A hitherto unheard of Ally is now being served by AFS men and ambulances, Warren Fugitt's section in France is attached to the 4th. Division of Moroccan Mountaineers.
AFS will be represented by a guest speaker who will appear on the Mutual Radio network on the program THIS IS OUR CAUSE on Saturday afternoon, March 3rd. This show is on from 4:30 to 5:00 P.M. Eastern War Time and should make interesting listening. We cannot tell at the date of writing who the guest will be who will tell of the AFS over this nationwide hook-up.
Bill Hanna was driving his ambulance along a road in France recently when a column of American tanks passed him going in the opposite direction. One of the tanks stopped a short distance in front of him and the driver got out, seeing an American he spoke to Bill and to their mutual surprise discovered that they were old friends from New Canaan.
John Cobb, William Manning and Leslie Scott, former AFS drivers who served together in Italy are now together again. All three U.S. Navy sailors in training at the Hospital Corps School in San Diego.
AFS has recently accepted a few men who did not know how to drive a car. This amazing fact is a little known outcome of four years of war. So many people who had cars either sold them or put them up for the duration that the opportunity for learning to drive which usually enters a boy's life when he is 15 or 16, has passed many of them by. The result: 18 year old AFS applicants who do not know how to drive. They have been accepted, however, and will be taught this necessary trade on arrival overseas.

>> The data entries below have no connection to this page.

-- ==== Sys2Proof/Machine/Float.lean ====
section
/-! DEFINITION. IEEE 754 binary64 arithmetic on 64-bit patterns (00_scope.md R12, 30_encoding.md R109,
41_spectral.md R163): an operand is unpacked to an exact value, the result is computed exactly (with a
sticky bit for the quotient and the root) and rounded once, to nearest, ties to even, with gradual
underflow. No operation records an exception flag (10_state.md R48). -/

namespace Sys2Proof.Machine

/-- What a binary64 pattern stands for: a NaN, an infinity, or `(-1)^neg * mant * 2^exp`. -/
inductive FClass where
  | nan
  | inf (neg : Bool)
  | fin (neg : Bool) (mant : Nat) (exp : Int)
deriving DecidableEq, Repr

/-- Bit 63, the sign (30_encoding.md R109). -/
def fSign (x : F64) : Bool := x.getLsbD 63

/-- Bits [62:52], the biased exponent (R109). -/
def fExp (x : F64) : Nat := (x.extractLsb' 52 11).toNat

/-- Bits [51:0], the fraction (R109). -/
def fFrac (x : F64) : Nat := (x.extractLsb' 0 52).toNat

/-- Read a pattern (30_encoding.md R109, bias 1023). -/
def fClass (x : F64) : FClass :=
  if fExp x = 2047 then (if fFrac x = 0 then .inf (fSign x) else .nan)
  else if fExp x = 0 then .fin (fSign x) (fFrac x) (-1074)
  else .fin (fSign x) (2 ^ 52 + fFrac x) ((fExp x : Int) - 1075)

/-- The pattern is a NaN. -/
def fIsNaN (x : F64) : Bool := decide (fClass x = .nan)

/-- The pattern is a finite number. -/
def fIsFinite (x : F64) : Bool := decide (fExp x ≠ 2047)

/-- The exact value of a finite pattern; 0 for a NaN or an infinity. -/
def fVal (x : F64) : ℚ :=
  match fClass x with
  | .fin neg m e => (if neg then -1 else 1) * (m : ℚ) * (2 : ℚ) ^ e
  | _ => 0

/-- The pattern of +infinity without its sign bit. -/
def infMag : Nat := 0x7FF0000000000000

/-- A sign and the 63 bits below it. -/
def packMag (neg : Bool) (mag : Nat) : F64 := BitVec.ofNat 64 (mag + if neg then 2 ^ 63 else 0)

/-- `m / 2^d` rounded to the nearest integer, ties to even. -/
def roundShift (m d : Nat) : Nat :=
  let hi := m / 2 ^ d
  let rest := m % 2 ^ d
  if 2 ^ d < 2 * rest ∨ (2 * rest = 2 ^ d ∧ hi % 2 = 1) then hi + 1 else hi

/-- The exponent of the last place of the binary64 number nearest to `m * 2^e`, m > 0: 53 significant
bits, but never below 2^-1074 (gradual underflow, 00_scope.md R12). -/
def lastPlace (m : Nat) (e : Int) : Int := max (e + (Nat.log2 m : Int) - 52) (-1074)

/-- `m * 2^e` rounded to binary64, without the sign: the exponent field and the fraction as one number,
so that a carry out of the fraction steps the exponent; beyond the largest number it is infinity. -/
def roundMag (m : Nat) (e : Int) : Nat :=
  if m = 0 then 0
  else
    let q := lastPlace m e
    let sig := if q ≤ e then m * 2 ^ (e - q).toNat else roundShift m (q - e).toNat
    min infMag ((q + 1074).toNat * 2 ^ 52 + sig)

/-- `(-1)^neg * m * 2^e` rounded to binary64, to nearest, ties to even (00_scope.md R12). -/
def roundPack (neg : Bool) (m : Nat) (e : Int) : F64 := packMag neg (roundMag m e)

/-- NAN_GEN: the quiet NaN an operation creates from operands that are no NaN (41_spectral.md R163);
log entry 9. -/
def genNaN (op : FOp) (x y : F64) : F64 :=
  let p := Config.nanGen op x y
  p.extractLsb' 51 1 ++ 0xFFF#12 ++ p.extractLsb' 0 51

/-- NAN_PROP: the NaN that an operation on a NaN returns (41_spectral.md R163); log entry 9. -/
def propNaN (op : FOp) (x y : F64) : F64 :=
  let p := Config.nanProp op x y
  let frac := p.extractLsb' 0 52
  p.extractLsb' 52 1 ++ 0x7FF#11 ++ (if frac = 0 then 1#52 else frac)

/-- `-x` flips the sign bit only (00_scope.md R12). -/
def fneg (x : F64) : F64 := x ^^^ 0x8000000000000000#64

/-- A magnitude with its sign. -/
def signedInt (neg : Bool) (m : Nat) : Int := if neg then -(m : Int) else (m : Int)

/-- The rounded sum of two finite values. An exact zero is +0 unless both operands are negative. -/
def addFinite (s : Bool) (m : Nat) (e : Int) (t : Bool) (n : Nat) (f : Int) : F64 :=
  let g := min e f
  let sum := signedInt s (m * 2 ^ (e - g).toNat) + signedInt t (n * 2 ^ (f - g).toNat)
  if sum = 0 then packMag (s && t) 0 else roundPack (decide (sum < 0)) sum.natAbs g

/-- `x + y` (00_scope.md R12). -/
def fadd (x y : F64) : F64 :=
  match fClass x, fClass y with
  | .nan, _ => propNaN .add x y
  | _, .nan => propNaN .add x y
  | .inf s, .inf t => if s = t then x else genNaN .add x y
  | .inf _, .fin _ _ _ => x
  | .fin _ _ _, .inf _ => y
  | .fin s m e, .fin t n f => addFinite s m e t n f

/-- `x - y` (00_scope.md R12). -/
def fsub (x y : F64) : F64 :=
  match fClass x, fClass y with
  | .nan, _ => propNaN .sub x y
  | _, .nan => propNaN .sub x y
  | .inf s, .inf t => if s = t then genNaN .sub x y else x
  | .inf _, .fin _ _ _ => x
  | .fin _ _ _, .inf _ => fneg y
  | .fin s m e, .fin t n f => addFinite s m e (!t) n f

/-- `x * y` (00_scope.md R12). -/
def fmul (x y : F64) : F64 :=
  match fClass x, fClass y with
  | .nan, _ => propNaN .mul x y
  | _, .nan => propNaN .mul x y
  | .inf s, .inf t => packMag (s ^^ t) infMag
  | .inf s, .fin t n _ => if n = 0 then genNaN .mul x y else packMag (s ^^ t) infMag
  | .fin s m _, .inf t => if m = 0 then genNaN .mul x y else packMag (s ^^ t) infMag
  | .fin s m e, .fin t n f => roundPack (s ^^ t) (m * n) (e + f)

/-- The quotient bits kept below a dividend before rounding: more than twice the significand. -/
def quotientBits : Nat := 120

/-- A truncated result with one bit below it that says whether anything was cut off. -/
def withSticky (q : Nat) (exact : Bool) : Nat := 2 * q + (if exact then 0 else 1)

/-- `x / y` (00_scope.md R12); 1/+0 is +infinity, 0/0 a NaN (41_spectral.md R163). -/
def fdiv (x y : F64) : F64 :=
  match fClass x, fClass y with
  | .nan, _ => propNaN .div x y
  | _, .nan => propNaN .div x y
  | .inf _, .inf _ => genNaN .div x y
  | .inf s, .fin t _ _ => packMag (s ^^ t) infMag
  | .fin s _ _, .inf t => packMag (s ^^ t) 0
  | .fin s m e, .fin t n f =>
    if n = 0 then (if m = 0 then genNaN .div x y else packMag (s ^^ t) infMag)
    else
      let a := m * 2 ^ quotientBits
      roundPack (s ^^ t) (withSticky (a / n) (decide (a % n = 0))) (e - f - quotientBits - 1)

/-- The integer square root found bit by bit: the largest r below 2^k above `r0` with r*r at most m. -/
def isqrtFrom : Nat → Nat → Nat → Nat
  | 0, _, r => r
  | k + 1, m, r =>
    isqrtFrom k m (if (r + 2 ^ k) * (r + 2 ^ k) ≤ m then r + 2 ^ k else r)

/-- The root bits computed: enough for every radicand below 2^180. -/
def rootBits : Nat := 90

/-- `sqrt(x)` (00_scope.md R12); the root of -0 is -0, of a negative number a NaN (41_spectral.md
R163). The radicand is scaled to an even exponent first. -/
def fsqrt (x : F64) : F64 :=
  match fClass x with
  | .nan => propNaN .sqrt x 0
  | .inf neg => if neg then genNaN .sqrt x 0 else x
  | .fin neg m e =>
    if m = 0 then x
    else if neg then genNaN .sqrt x 0
    else
      let odd := e % 2
      let a := m * 2 ^ odd.toNat * 2 ^ quotientBits
      let r := isqrtFrom rootBits a 0
      roundPack false (withSticky r (decide (r * r = a)))
        ((e - odd - quotientBits) / 2 - 1)

/-- `i2f(k)`, exact for |k| < 2^53 (00_scope.md R12). -/
def i2f (k : Int) : F64 := roundPack (decide (k < 0)) k.natAbs 0

/-- `ldexp(x, k)`, `x * 2^k`, exact when the result is normal (00_scope.md R12). -/
def ldexp (x : F64) (k : Int) : F64 :=
  match fClass x with
  | .fin neg m e => roundPack neg m (e + k)
  | _ => x

/-- The pattern without its sign bit. Magnitudes that are no NaN are ordered as these numbers are. -/
def fMag (x : F64) : Nat := x.toNat % 2 ^ 63

/-- A value kept within a magnitude, with its sign (log entry 8). -/
def keepMag (bound : Nat) (x : F64) : F64 := if fMag x ≤ bound then x else packMag (fSign x) bound

/-- The magnitude of 1.0. -/
def oneMag : Nat := 0x3FF0000000000000

/-- The largest magnitude of the sine of an angle of magnitude `a`: the angle itself, 1 - 2^-12 up to the
angle 99/64, and 1.0 beyond it (log entry 8). Every angle of the leakage filter is below 99/64, so its
values for a leakage in (-1, 1] are above 0 (41_spectral.md R170, 42_transcoder.md R193). -/
def sinBound (a : Nat) : Nat :=
  min a (if a ≤ 0x3FF8C00000000000 then 0x3FEFFE0000000000 else oneMag)

/-- SIN64 (00_scope.md R9, R12): open, but a sine (log entry 8). -/
def fsin (x : F64) : F64 := keepMag (sinBound (fMag x)) (Config.sin64 x)

/-- COS64 (00_scope.md R9, R12): open, but a cosine (log entry 8). -/
def fcos (x : F64) : F64 := keepMag oneMag (Config.cos64 x)

/-- 1.0 -/
def fOne : F64 := 0x3FF0000000000000#64

/-- 2.0 -/
def fTwo : F64 := 0x4000000000000000#64

/-- 3.0 -/
def fThree : F64 := 0x4008000000000000#64

/-- 4.0 -/
def fFour : F64 := 0x4010000000000000#64

/-- 62.5, BIN_HZ (00_scope.md R8). -/
def fBinHz : F64 := 0x404F400000000000#64

end Sys2Proof.Machine
end

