-- ==== Sys2Proof/Machine/Core.lean ====
section
/-! DEFINITION. The machine behind the host's interface (Host/Core.lean). -/

def Sys2Proof.core : Host.Core :=
  { State := Sys2Proof.Machine.State,
    Fault := Sys2Proof.Machine.Fault,
    Refusal := Sys2Proof.Machine.Refusal,
    step := Sys2Proof.Machine.step,
    reset := Sys2Proof.Machine.State.reset }
end

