/-- 41_spectral.md R177 (a), R162: for n = 4 and 8 the result does not depend on the sine and cosine; it is
the sums and differences of R162 in their order, for n = 8 with the two quotients by sqrt(2). For n = 16
the last stage combines RFFT(8) of the even samples (`e`) with RFFT(4) of every fourth sample from the
first (`f`) and from the third (`g`): at indices 0 and 2 as for n = 8, and at the odd ones by the one
round of the twiddle loop, with the sines and cosines of 2 PI64 / 16 and three times that. -/
def Obligations.ShortFftOperations : Prop :=
  (∀ (sn cs sn' cs' : F64 → F64) (d : List F64),
    rfft sn cs 2 d = rfft sn' cs' 2 d ∧ rfft sn cs 3 d = rfft sn' cs' 3 d) ∧
  (∀ (sn cs : F64 → F64) (x0 x1 x2 x3 : F64),
    rfft sn cs 2 [x0, x1, x2, x3] =
      [fadd (fadd x0 x2) (fadd x3 x1), fsub x0 x2, fsub (fadd x0 x2) (fadd x3 x1), fsub x3 x1]) ∧
  (∀ (sn cs : F64 → F64) (x0 x1 x2 x3 x4 x5 x6 x7 : F64),
    let even := fadd (fadd x0 x4) (fadd x6 x2)
    let odd := fadd (fadd x3 x7) (fadd x1 x5)
    let t1 := fdiv (fadd (fsub x1 x5) (fsub x3 x7)) (fsqrt fTwo)
    let t2 := fdiv (fsub (fsub x1 x5) (fsub x3 x7)) (fsqrt fTwo)
    rfft sn cs 3 [x0, x1, x2, x3, x4, x5, x6, x7] =
      [fadd even odd, fadd (fsub x0 x4) t2, fsub (fadd x0 x4) (fadd x6 x2), fsub (fsub x0 x4) t2,
        fsub even odd, fsub (fneg (fsub x6 x2)) t1, fsub (fadd x3 x7) (fadd x1 x5),
        fsub (fsub x6 x2) t1]) ∧
  ∀ (sn cs : F64 → F64) (x0 x1 x2 x3 x4 x5 x6 x7 x8 x9 x10 x11 x12 x13 x14 x15 : F64),
    let e := dGet (rfft sn cs 3 [x0, x2, x4, x6, x8, x10, x12, x14])
    let f := dGet (rfft sn cs 2 [x1, x5, x9, x13])
    let g := dGet (rfft sn cs 2 [x3, x7, x11, x15])
    let a := fdiv (fmul fTwo Config.pi64) (i2f 16)
    let a3 := fmul fThree a
    let q1 := fdiv (fadd (f 2) (g 2)) (fsqrt fTwo)
    let q2 := fdiv (fsub (f 2) (g 2)) (fsqrt fTwo)
    let t1 := fadd (fmul (f 1) (cs a)) (fmul (f 3) (sn a))
    let t2 := fsub (fmul (f 3) (cs a)) (fmul (f 1) (sn a))
    let t3 := fadd (fmul (g 1) (cs a3)) (fmul (g 3) (sn a3))
    let t4 := fsub (fmul (g 3) (cs a3)) (fmul (g 1) (sn a3))
    rfft sn cs 4 [x0, x1, x2, x3, x4, x5, x6, x7, x8, x9, x10, x11, x12, x13, x14, x15] =
      [fadd (e 0) (fadd (g 0) (f 0)), fadd (e 1) (fadd t1 t3), fadd (e 2) q2, fsub (e 3) (fsub t2 t4),
        e 4, fadd (e 3) (fsub t2 t4), fsub (e 2) q2, fsub (e 1) (fadd t1 t3),
        fsub (e 0) (fadd (g 0) (f 0)), fsub (fadd t2 t4) (e 7), fsub (fneg (e 6)) q1,
        fsub (fneg (e 5)) (fsub t1 t3), fsub (g 0) (f 0), fsub (e 5) (fsub t1 t3), fsub (e 6) q1,
        fadd (e 7) (fadd t2 t4)]

/-- 41_spectral.md R170: LEAKF h with h at most 64 writes the leakage filter of R171 into LEAK[0..h-1] and
leaves the rest. -/
def Obligations.LeakfCompletes : Prop :=
  ∀ (h : BitVec 8) (s : State), h.toNat ≤ 64 →
    ∃ t, exec (.leakf h) s = .next t ∧ t.endedOk ∧ s.sameControl t ∧ t.len = s.len ∧
      (∀ i, i < h.toNat →
        let s2 := fmul (fsin (fdiv (fmul Config.pi64 (i2f i)) (i2f (2 * h.toNat : Nat))))
          (fsin (fdiv (fmul Config.pi64 (i2f i)) (i2f (2 * h.toNat : Nat))))
        t.f64At .leak i = some (fsqrt (fsub (fmul (fadd fOne s.leakage) (fadd fOne s.leakage))
          (fmul (fmul fFour s.leakage) s2)))) ∧
      s.sameOutside t [prefixWindow .leak h.toNat]

/-- The leakage filter where the spec fixes its values for every sine: with LEAKAGE = +0.0 or -0.0 every
value is 1.0 exactly, with LEAKAGE = -1.0 the value at index 0 is +0 and with 1.0 it is 2.0
(41_spectral.md R170, R175), and for the leakage of an excursion record every value is above 0, so that
DECODE_MODEL.EXC divides by no zero (42_transcoder.md R193). It rests on the range of the sine (log
entry 8). -/
def Obligations.LeakageFilterCornerCases : Prop :=
  (∀ (h i : Nat) (l : F64), isZero l → leakageAt fsin h l i = fOne) ∧
  (∀ h : Nat, 1 ≤ h → h ≤ 64 →
    leakageAt fsin h (fneg fOne) 0 = 0x0000000000000000#64 ∧ leakageAt fsin h fOne 0 = fTwo) ∧
  ∀ (bs : List Byte) (k : Nat), k < 64 →
    let f := leakageAt fsin 64 (fneg (recordParam bs 1)) k
    fIsFinite f = true ∧ 0 < fVal f

/-- 41_spectral.md R172, R173, R174: UNTANGLE n with DATA[0..n-1] written writes the n/2 magnitudes of the
packed spectrum into MAG and leaves the rest; index 0 is the root of the sum of squares of re(0) and
re(n/2). -/
def Obligations.UntangleCompletes : Prop :=
  ∀ (m : BitVec 8) (s : State) (d : List F64), 2 ≤ m.toNat → m.toNat ≤ 7 →
    d.length = 2 ^ m.toNat → (∀ k (h : k < d.length), s.f64At .data k = some d[k]) →
    ∃ t, exec (.untangle m) s = .next t ∧ t.endedOk ∧ s.sameControl t ∧ t.len = s.len ∧
      t.f64At .mag 0 = some (fsqrt (fadd (fmul (dGet d 0) (dGet d 0))
        (fmul (dGet d (2 ^ m.toNat / 2)) (dGet d (2 ^ m.toNat / 2))))) ∧
      (∀ k, 1 ≤ k → k < 2 ^ m.toNat / 2 →
        t.f64At .mag k = some (fsqrt (fadd (fmul (dGet d k) (dGet d k))
          (fmul (dGet d (2 ^ m.toNat - k)) (dGet d (2 ^ m.toNat - k)))))) ∧
      s.sameOutside t [prefixWindow .mag (2 ^ m.toNat / 2)]

/-- 41_spectral.md R175, R176: UNTANGLE_LEAK n divides each magnitude by the filter value of its index,
once, and leaves the rest, LEAK too. -/
def Obligations.UntangleLeakCompletes : Prop :=
  ∀ (m : BitVec 8) (s : State) (d : List F64), 2 ≤ m.toNat → m.toNat ≤ 7 →
    d.length = 2 ^ m.toNat → (∀ k (h : k < d.length), s.f64At .data k = some d[k]) →
    ∃ t, exec (.untangleLeak m) s = .next t ∧ t.endedOk ∧ s.sameControl t ∧ t.len = s.len ∧
      (∀ k, k < 2 ^ m.toNat / 2 → t.f64At .mag k =
        some (fdiv (untangleAt .hypot (2 ^ m.toNat) d k)
          (leakageAt fsin (2 ^ m.toNat / 2) s.leakage k))) ∧
      s.sameOutside t [prefixWindow .mag (2 ^ m.toNat / 2)]

/-- 41_spectral.md R177 (d): with LEAKAGE = +0.0 or -0.0 UNTANGLE_LEAK equals UNTANGLE, bit for bit but
for the payload of a NaN, which is open (00_scope.md R9, log entry 9). It rests on the range of the sine (log entry 8). -/
def Obligations.ZeroLeakageMakesUntangle : Prop :=
  ∀ (m : BitVec 8) (s : State) (d : List F64), 2 ≤ m.toNat → m.toNat ≤ 7 →
    d.length = 2 ^ m.toNat → (∀ k (h : k < d.length), s.f64At .data k = some d[k]) →
    s.leakage = 0x0000000000000000#64 ∨ s.leakage = 0x8000000000000000#64 →
    ∃ t u, exec (.untangleLeak m) s = .next t ∧ exec (.untangle m) s = .next u ∧
      ∀ k, k < 2 ^ m.toNat / 2 → ∃ x y, t.f64At .mag k = some x ∧ u.f64At .mag k = some y ∧
        (x = y ∨ fIsNaN x = true ∧ fIsNaN y = true)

We are very pleased to announce that Mrs. Wells Farnham whose stepson is driving an ambulance in Burma, has taken over at the Chicago AFS office. This is very good news as the office at 30 North Michigan Avenue has been of invaluable help to the Chicago representatives and had to be temporarily closed.
Major 'Chan' Ives who has been OC in India-Burma since the start of AFS service there, and has been overseas for more than three years, is home on leave. It was a disappointment that after briefly visiting N.Y., HQ he went home and shaved off the famous flowing Ives moustache.
The only Romance we have to report this month is the whirlwind courtship, engagement and marriage of Capt. Jack Pemberton, home from Burma, and the former Miss Lorraine Pruett. They were married in Rochester, Minnesota, on January 27th. Congratulations and the best of luck to them.

December 22, 1944.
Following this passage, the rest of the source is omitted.